Data provided:
○ ○ ○

-- ==== Sys2Proof/Machine/StopOps.lean ====
section
/-!
DEFINITION. Sys2Proof/Machine/StopOps.lean: steps and stops of a job: dispatch, arrival at a stop, outputs, the lock-step digest,
sheds, retirement, release, and the answers that a multi-module command collects (R190, R280, R434, R462, R465, R516, R520, R522,
R543 to R547).
-/

namespace Sys2Proof.Machine

/-! ### Commands over several modules (R516) -/

/-- The descriptor of a forwarded command that the leader forms itself: opcode and job (R516, R560). -/
def madeDesc (op job : Nat) : List Byte := padTo 64 (bytesLE 1 op ++ bytesLE 1 0 ++ bytesLE 1 job)

/-- SUBMIT COMMAND to a member rank of the job. -/
def sendCommand (j : Job) (r ticket : Nat) (desc data : List Byte) (s : State) : State :=
  msgTo j r { TMsg.blank with
    typ := 5, kind := 0, id := ticket, inl := desc, data := data ++ List.replicate ((16 - data.length % 16) % 16) 0#8 } s

/-- A command of the job's leader goes to every member; its end waits for all of them and for the leader itself (R516). -/
def forwardCmd (j : Job) (c : CtlCmd) (data : List Byte) (s : State) : State :=
  let w : MultiWait := { op := dfield c.desc 0 1, cmd := c, ranks := List.range (treeSize j), fails := [], since := timeNow s,
                         result := 0, backstamp := [] }
  (List.range (treeSize j - 1)).foldl (fun s r => sendCommand j (r + 1) c.ticket c.desc data s)
    (modJob j.id (fun j => { j with waits := j.waits ++ [w] }) s)

/-- The first failing status in rank order, or DONE. -/
def firstFail (fs : List (Nat × Nat)) : Nat :=
  match fs.mergeSort (fun a b => decide (a.1 ≤ b.1)) with
  | [] => 0
  | f :: _ => f.2

/-- An admission ends with a failing status: every member that may have admitted the job retires it (R516). -/
def failAdmission (j : Job) (w : MultiWait) (st : Nat) (s : State) : State :=
  let s1 := (List.range (treeSize j - 1)).foldl (fun s r =>
    if w.fails.any fun f => decide (f.1 = r + 1) then s else sendCommand j (r + 1) w.cmd.ticket (madeDesc 5 j.id) [] s) s
  finishCmd w.cmd st 0 [] (dropJob j.id (releaseJob j.id (unplaceJob j.id s1)))

/-- Every member has answered an admission: it ends DONE or with the first failing status in rank order (R516). -/
def endAdmission (j : Job) (w : MultiWait) (s : State) : State :=
  let st := firstFail w.fails
  if st = 0 then finishCmd w.cmd 0 j.id [] (putJob { j with waits := j.waits.filter fun x => !decide (x = w) } s)
  else failAdmission j w st s

/-- A rank's answer to the command with a ticket of a job: the command ends with the last one (R516, R534). -/
def multiAnswer (id ticket rank status result : Nat) (stamp : List Byte) (s : State) : State :=
  match getJob s id with
  | none => s
  | some j =>
    match j.waits.find? fun w => decide (w.cmd.ticket = ticket) && w.ranks.contains rank with
    | none => s
    | some w0 =>
      let w := { w0 with
        ranks := w0.ranks.filter fun r => !decide (r = rank)
        fails := if status = 0 then w0.fails else w0.fails ++ [(rank, status)]
        result := if rank = 0 then result else w0.result
        backstamp := if rank = 0 then stamp else w0.backstamp }
      let j1 := { j with waits := j.waits.map fun x => if x = w0 then w else x }
      if !w.ranks.isEmpty then putJob j1 s
      else if w.op = 1 then endAdmission j1 w (putJob j1 s)
      else
        let j2 := { j1 with waits := j1.waits.filter fun x => !decide (x = w) }
        let s1 := finishCmd w.cmd (firstFail w.fails) w.result w.backstamp s
        if w.op = 5 ∧ j2.ended then dropJob id s1 else putJob j2 s1

/-- This module's part of a job's command ends: at a leader of several modules its own answer, else the command itself. -/
def endPart (j : Job) (c : CtlCmd) (status result : Nat) (stamp : List Byte) (s : State) : State :=
  if j.waits.any fun w => decide (w.cmd.ticket = c.ticket) then multiAnswer j.id c.ticket 0 status result stamp s
  else finishCmd c status result stamp s

/-- Saves that wait for a resume which leaves the job without placement (R632). -/
def refuseSaves (id : Nat) (s : State) : State :=
  match getJob s id with
  | some j => j.saves.foldl (fun s w => endPart j w.cmd 5 0 [] s) (putJob { j with saves := [] } s)
  | none => s

/-! ### Dispatch and release -/

/-- Has every core of the job taken the commits that the signal box armed in its slab arbiters (R348)? -/
def arbsTaken (s : State) (j : Job) : Bool :=
  (jobSites j).all fun k => coreArbsTaken (getCore s k)

/-- The signal box releases every core of the job from its stop (R191); a device save is a checkpoint no longer (R536). A suspect
waits for its replay (R569). -/
def releaseJobCores (id : Nat) (s : State) : State :=
  match getJob s id with
  | some j =>
    if arbsTaken s j && (!j.suspect || decide (s.box.replaying = some id)) then
      putJob { j with atStop := none, devSave := none } (atCores (jobSites j) releaseCore s)
    else s
  | none => s

/-- CORE.STEP, the arena limits and the entry of a bucket are written and RELEASE follows (R280). -/
def dispatchCore (j : Job) (b steps : Nat) (e : BucketEnt) (c : Core) : Core :=
  let entry := match regionOf j.pkg c.place.vx c.place.vy with
    | some r => r.entries.getD b 0
    | none => 0
  releaseCore { c with
    place := { c.place with bucket := b, steps := steps, inLim := e.inBytes, outLim := e.outBytes }
    stream := { c.stream with entry := entry, entryEn := true } }

/-- The requests that a step's energy is charged to, with their rows (R474, R482). -/
def chargedRows (sel : List Req) : List (Nat × Nat) :=
  (sel.filter fun r => !r.inFailed).map fun r => (r.ticket, r.dims.getD 0 0)

/-- Has GATHER_US passed since the oldest ready request's acceptance (R463)? A microsecond is 400 tt (Table 12.1). -/
def gatherOver (now : Nat) (j : Job) : Bool :=
  match j.ready with
  | r :: _ => decide (r.tick + j.gatherUs * 400 ≤ now)
  | [] => false

/-- A step is dispatched with bucket b and the job's selection (R280, R479), once its cores' slab arbiters have taken every armed
commit (R348), and while no cap hold or sign hold stands (R427, R490). -/
def dispatchStep (id b : Nat) (s : State) : State :=
  match getJob s id with
  | some j =>
    match if arbsTaken s j && mayDispatch s then j.pkg.buckets[b]? else none with
    | some e =>
      let n := min 0xFFFFFFF (j.steps + 1)
      let j1 := { j with
        dispatched := true, bucket := some b, ordinal := 0, steps := n, loading := false, awaitRows := [], atStop := none
        arrived := [], gatherDue := gatherOver (timeNow s) j, stepWt := j.wtDigest, devSave := none
        pair := j.pair.map fun p => { p with digest := List.replicate 32 0#8 } }
      let s1 := atCores (jobSites j) (dispatchCore j b n e) (putJob j1 s)
      { s1 with meter := openStep s1.meter id n (e.dims.getD 0 0) (timeNow s1) (chargedRows j.sel) }
    | none => s
  | none => s

/-! ### Arrival -/

/-- The stop at which a core stands: the one it counted last, ARRIVED or halted there by HALT_AT; a core that the HALT instruction
halted stands at none (R188, R190, R193). -/
def coreStop (c : Core) : Option Nat :=
  match c.stream.state with
  | .arrived | .halted => if c.stream.atStop then some c.stream.stopCount else none
  | _ => none

/-- Are the credits that cores have sent those that they have received, as the counters show (R190)? -/
def creditsBalanced (cs : List Core) : Bool :=
  let sum := fun (f : Core → Nat) => cs.foldl (fun (n : Nat) c => n + f c) 0
  decide (sum (fun c => c.sync.creditsSent) % 2 ^ 32 = sum (fun c => c.sync.creditsReceived) % 2 ^ 32)

/-- The stop at which the whole job stands: every core has arrived, and the credits sent equal those received (R190). -/
def jobStop (s : State) (j : Job) : Option Nat :=
  match jobSites j with
  | [] => none
  | a :: l =>
    match coreStop (getCore s a) with
    | none => none
    | some k =>
      let cs := (a :: l).map (getCore s)
      if cs.all (fun c => decide (coreStop c = some k)) && creditsBalanced cs then some k else none

/-- The stop records of the job's cores (R544). -/
def stopRecords (s : State) (j : Job) : List Byte :=
  (jobSites j).flatMap fun k =>
    let c := getCore s k
    bytesLE 4 (coreVcid c.place) ++ bytesLE 8 c.lockDrain.toNat ++ bytesLE 8 c.lockStore.toNat

/-- HALT_EN and HALT_AT for stop k; a core that stands at k is halted there (R193, R237). -/
def haltCore (k : Nat) (c : Core) : Core :=
  { c with stream := { c.stream with
      haltEn := true, haltAt := k
      state := if c.stream.state = .arrived ∧ c.stream.stopCount = k then .halted else c.stream.state } }

/-- The two oldest digests still to compare belong to one step: equal, they are done; different, both modules send the records and
halt (R545, R546). -/
def compareDigests (id : Nat) (s : State) : State :=
  match getJob s id with
  | none => s
  | some j =>
    match j.pair with
    | none => s
    | some p =>
      match p.mine, p.theirs with
      | m :: ms, t :: ts =>
        if m.1 = t.1 ∧ m.2.2 = t.2 then
          { putJob { j with pair := some { p with mine := ms, theirs := ts } } s with
            box := { s.box with matched := (s.box.matched + 1) % 2 ^ 32 } }
        else if m.1 = t.1 then
          let recs := match p.records.find? fun r => decide (r.1 = m.2.1) with
            | some r => r.2
            | none => []
          let pad := recs ++ List.replicate ((16 - recs.length % 16) % 16) 0#8
          let fail := fun (s : State) (r : Req) => if r.rank = treeRank j ∧ p.primary then finishReq j.id j.steps r 3 0 [] (stepReached j) s else s
          let s1 := (j.sel.filter fun r => !r.inFailed && !r.orphan).foldl fail s
          let j1 := { j with pair := some { p with mine := ms, theirs := ts, bad := some (m.1, m.2.1) }, sel := [] }
          let s2 := msgTo j (1 - treeRank j) { TMsg.blank with typ := 10, id := m.1, inl := m.2.2, data := pad } (putJob j1 s1)
          atCores (jobSites j) (haltCore ((j.stopCount + 1) % 2 ^ 32)) { s2 with meter := unchargeStep s2.meter id }
        else s
      | _, _ => s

○ ○ ○

Work instructions: For this exercise, repeat exactly the lines of the data above from the one with "and release -/" down to the one with "follows (R280). -/", both end lines included.

Answer box:
/-! ### Dispatch and release -/

/-- Has every core of the job taken the commits that the signal box armed in its slab arbiters (R348)? -/
def arbsTaken (s : State) (j : Job) : Bool :=
  (jobSites j).all fun k => coreArbsTaken (getCore s k)

/-- The signal box releases every core of the job from its stop (R191); a device save is a checkpoint no longer (R536). A suspect
waits for its replay (R569). -/
def releaseJobCores (id : Nat) (s : State) : State :=
  match getJob s id with
  | some j =>
    if arbsTaken s j && (!j.suspect || decide (s.box.replaying = some id)) then
      putJob { j with atStop := none, devSave := none } (atCores (jobSites j) releaseCore s)
    else s
  | none => s

/-- CORE.STEP, the arena limits and the entry of a bucket are written and RELEASE follows (R280). -/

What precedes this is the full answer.